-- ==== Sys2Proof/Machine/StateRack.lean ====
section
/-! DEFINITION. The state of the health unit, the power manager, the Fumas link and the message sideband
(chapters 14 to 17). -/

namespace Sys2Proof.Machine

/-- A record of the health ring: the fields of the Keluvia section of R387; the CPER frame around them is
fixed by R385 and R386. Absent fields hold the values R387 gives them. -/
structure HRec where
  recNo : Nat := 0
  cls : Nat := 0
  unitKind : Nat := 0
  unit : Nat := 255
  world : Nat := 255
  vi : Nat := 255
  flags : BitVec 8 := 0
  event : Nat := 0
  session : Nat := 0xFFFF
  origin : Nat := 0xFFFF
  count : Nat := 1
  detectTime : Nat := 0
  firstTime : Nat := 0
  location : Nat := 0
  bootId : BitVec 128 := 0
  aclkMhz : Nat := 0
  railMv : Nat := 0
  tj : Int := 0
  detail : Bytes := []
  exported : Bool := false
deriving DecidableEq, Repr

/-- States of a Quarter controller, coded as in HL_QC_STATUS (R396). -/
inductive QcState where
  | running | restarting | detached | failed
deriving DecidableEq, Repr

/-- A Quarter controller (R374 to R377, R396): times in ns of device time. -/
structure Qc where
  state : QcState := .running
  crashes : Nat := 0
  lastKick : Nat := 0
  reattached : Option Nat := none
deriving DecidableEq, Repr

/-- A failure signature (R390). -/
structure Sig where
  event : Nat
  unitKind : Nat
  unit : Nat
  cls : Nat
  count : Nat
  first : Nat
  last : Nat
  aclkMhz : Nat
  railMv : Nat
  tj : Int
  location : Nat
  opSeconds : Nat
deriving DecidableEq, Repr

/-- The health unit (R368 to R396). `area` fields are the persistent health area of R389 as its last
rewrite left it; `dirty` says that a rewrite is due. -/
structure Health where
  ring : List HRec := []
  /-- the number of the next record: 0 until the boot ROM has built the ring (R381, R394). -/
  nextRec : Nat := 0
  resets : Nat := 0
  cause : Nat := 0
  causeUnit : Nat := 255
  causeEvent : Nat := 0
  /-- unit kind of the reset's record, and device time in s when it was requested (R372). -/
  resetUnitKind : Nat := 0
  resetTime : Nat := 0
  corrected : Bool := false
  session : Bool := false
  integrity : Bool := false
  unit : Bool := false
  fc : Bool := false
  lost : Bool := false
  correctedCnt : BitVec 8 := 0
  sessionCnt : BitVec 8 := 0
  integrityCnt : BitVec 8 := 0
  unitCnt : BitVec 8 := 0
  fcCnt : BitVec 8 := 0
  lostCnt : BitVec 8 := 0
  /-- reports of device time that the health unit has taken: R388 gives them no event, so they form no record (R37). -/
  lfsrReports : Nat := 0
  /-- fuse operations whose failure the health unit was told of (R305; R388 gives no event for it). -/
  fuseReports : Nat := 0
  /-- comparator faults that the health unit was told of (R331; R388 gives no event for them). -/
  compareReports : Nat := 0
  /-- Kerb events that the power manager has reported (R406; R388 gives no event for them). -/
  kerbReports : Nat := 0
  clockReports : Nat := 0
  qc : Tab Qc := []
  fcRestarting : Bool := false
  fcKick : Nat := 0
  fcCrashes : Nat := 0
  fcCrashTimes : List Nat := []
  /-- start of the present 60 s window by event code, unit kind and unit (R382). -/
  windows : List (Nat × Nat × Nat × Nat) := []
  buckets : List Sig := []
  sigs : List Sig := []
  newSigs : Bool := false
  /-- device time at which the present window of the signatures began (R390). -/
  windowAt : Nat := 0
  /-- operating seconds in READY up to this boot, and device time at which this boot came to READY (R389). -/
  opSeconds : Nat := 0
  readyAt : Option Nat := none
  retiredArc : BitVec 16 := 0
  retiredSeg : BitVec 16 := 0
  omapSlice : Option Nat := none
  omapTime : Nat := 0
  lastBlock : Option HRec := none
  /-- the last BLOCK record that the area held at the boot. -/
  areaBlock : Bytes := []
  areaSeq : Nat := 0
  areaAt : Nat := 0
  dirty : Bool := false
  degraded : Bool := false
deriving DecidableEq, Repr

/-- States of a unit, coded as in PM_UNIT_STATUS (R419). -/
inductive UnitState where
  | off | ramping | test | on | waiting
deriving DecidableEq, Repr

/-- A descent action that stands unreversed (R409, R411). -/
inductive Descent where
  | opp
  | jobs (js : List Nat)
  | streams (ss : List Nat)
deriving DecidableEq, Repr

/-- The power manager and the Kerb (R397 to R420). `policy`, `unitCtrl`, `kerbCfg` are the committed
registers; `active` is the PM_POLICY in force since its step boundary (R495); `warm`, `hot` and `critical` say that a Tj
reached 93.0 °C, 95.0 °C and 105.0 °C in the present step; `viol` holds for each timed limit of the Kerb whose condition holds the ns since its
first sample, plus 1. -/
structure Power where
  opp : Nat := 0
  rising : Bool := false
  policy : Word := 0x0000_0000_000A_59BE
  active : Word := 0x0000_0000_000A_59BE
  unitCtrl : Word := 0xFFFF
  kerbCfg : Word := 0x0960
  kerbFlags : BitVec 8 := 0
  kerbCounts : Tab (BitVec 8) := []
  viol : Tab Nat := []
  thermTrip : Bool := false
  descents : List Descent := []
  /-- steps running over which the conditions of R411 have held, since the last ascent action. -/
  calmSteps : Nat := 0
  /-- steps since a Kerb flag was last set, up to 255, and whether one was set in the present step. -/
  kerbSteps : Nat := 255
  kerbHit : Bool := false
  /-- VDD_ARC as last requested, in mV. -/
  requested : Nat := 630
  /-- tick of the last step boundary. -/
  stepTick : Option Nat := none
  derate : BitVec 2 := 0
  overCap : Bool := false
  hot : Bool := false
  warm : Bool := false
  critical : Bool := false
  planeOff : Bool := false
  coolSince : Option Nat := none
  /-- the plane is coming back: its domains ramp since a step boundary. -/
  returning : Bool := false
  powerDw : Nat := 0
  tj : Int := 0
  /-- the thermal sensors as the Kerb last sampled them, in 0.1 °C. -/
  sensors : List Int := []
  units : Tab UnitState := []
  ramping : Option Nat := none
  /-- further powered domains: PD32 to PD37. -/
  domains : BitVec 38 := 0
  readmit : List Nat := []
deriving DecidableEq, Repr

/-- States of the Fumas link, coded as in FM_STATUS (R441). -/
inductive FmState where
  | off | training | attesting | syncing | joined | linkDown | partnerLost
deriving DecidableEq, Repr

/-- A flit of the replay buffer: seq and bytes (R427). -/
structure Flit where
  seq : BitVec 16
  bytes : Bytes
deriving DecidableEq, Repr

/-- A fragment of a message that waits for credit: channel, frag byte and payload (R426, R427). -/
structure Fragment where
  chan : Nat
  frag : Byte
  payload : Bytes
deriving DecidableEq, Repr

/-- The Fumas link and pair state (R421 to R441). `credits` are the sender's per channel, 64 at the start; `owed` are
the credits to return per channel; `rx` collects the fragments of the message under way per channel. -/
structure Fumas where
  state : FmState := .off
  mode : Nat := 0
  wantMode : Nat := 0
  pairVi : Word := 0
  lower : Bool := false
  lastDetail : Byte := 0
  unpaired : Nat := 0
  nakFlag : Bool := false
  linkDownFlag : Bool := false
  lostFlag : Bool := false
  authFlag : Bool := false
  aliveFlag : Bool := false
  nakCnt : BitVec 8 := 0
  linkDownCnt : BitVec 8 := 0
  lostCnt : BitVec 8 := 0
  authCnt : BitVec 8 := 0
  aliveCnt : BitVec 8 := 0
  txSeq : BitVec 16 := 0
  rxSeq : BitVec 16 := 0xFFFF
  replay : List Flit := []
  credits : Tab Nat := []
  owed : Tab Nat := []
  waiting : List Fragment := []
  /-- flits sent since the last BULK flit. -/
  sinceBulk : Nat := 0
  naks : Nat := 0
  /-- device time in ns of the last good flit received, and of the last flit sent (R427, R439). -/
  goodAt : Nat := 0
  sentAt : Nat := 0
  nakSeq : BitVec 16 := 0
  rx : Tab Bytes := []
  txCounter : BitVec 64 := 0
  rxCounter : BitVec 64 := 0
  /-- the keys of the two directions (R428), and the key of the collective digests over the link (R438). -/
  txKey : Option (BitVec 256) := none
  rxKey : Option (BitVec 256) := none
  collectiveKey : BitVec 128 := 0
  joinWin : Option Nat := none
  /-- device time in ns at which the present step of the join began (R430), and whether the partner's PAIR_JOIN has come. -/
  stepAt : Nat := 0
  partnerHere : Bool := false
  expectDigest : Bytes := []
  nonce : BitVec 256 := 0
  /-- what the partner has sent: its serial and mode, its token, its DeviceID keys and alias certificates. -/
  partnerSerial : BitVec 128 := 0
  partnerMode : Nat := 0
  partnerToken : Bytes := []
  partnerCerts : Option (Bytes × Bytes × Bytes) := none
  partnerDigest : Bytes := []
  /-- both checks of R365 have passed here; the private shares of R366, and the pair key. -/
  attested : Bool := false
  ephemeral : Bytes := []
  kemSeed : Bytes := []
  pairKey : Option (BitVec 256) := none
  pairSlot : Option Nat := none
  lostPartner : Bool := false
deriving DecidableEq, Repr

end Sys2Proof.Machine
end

=-=-=-=-=

* **PROBLEM TO SOLVE**
Keep only those lines of the records that hold "critical", and return them.

* **RESPONSE**
registers; `active` is the PM_POLICY in force since its step boundary (R495); `warm`, `hot` and `critical` say that a Tj
  critical : Bool := false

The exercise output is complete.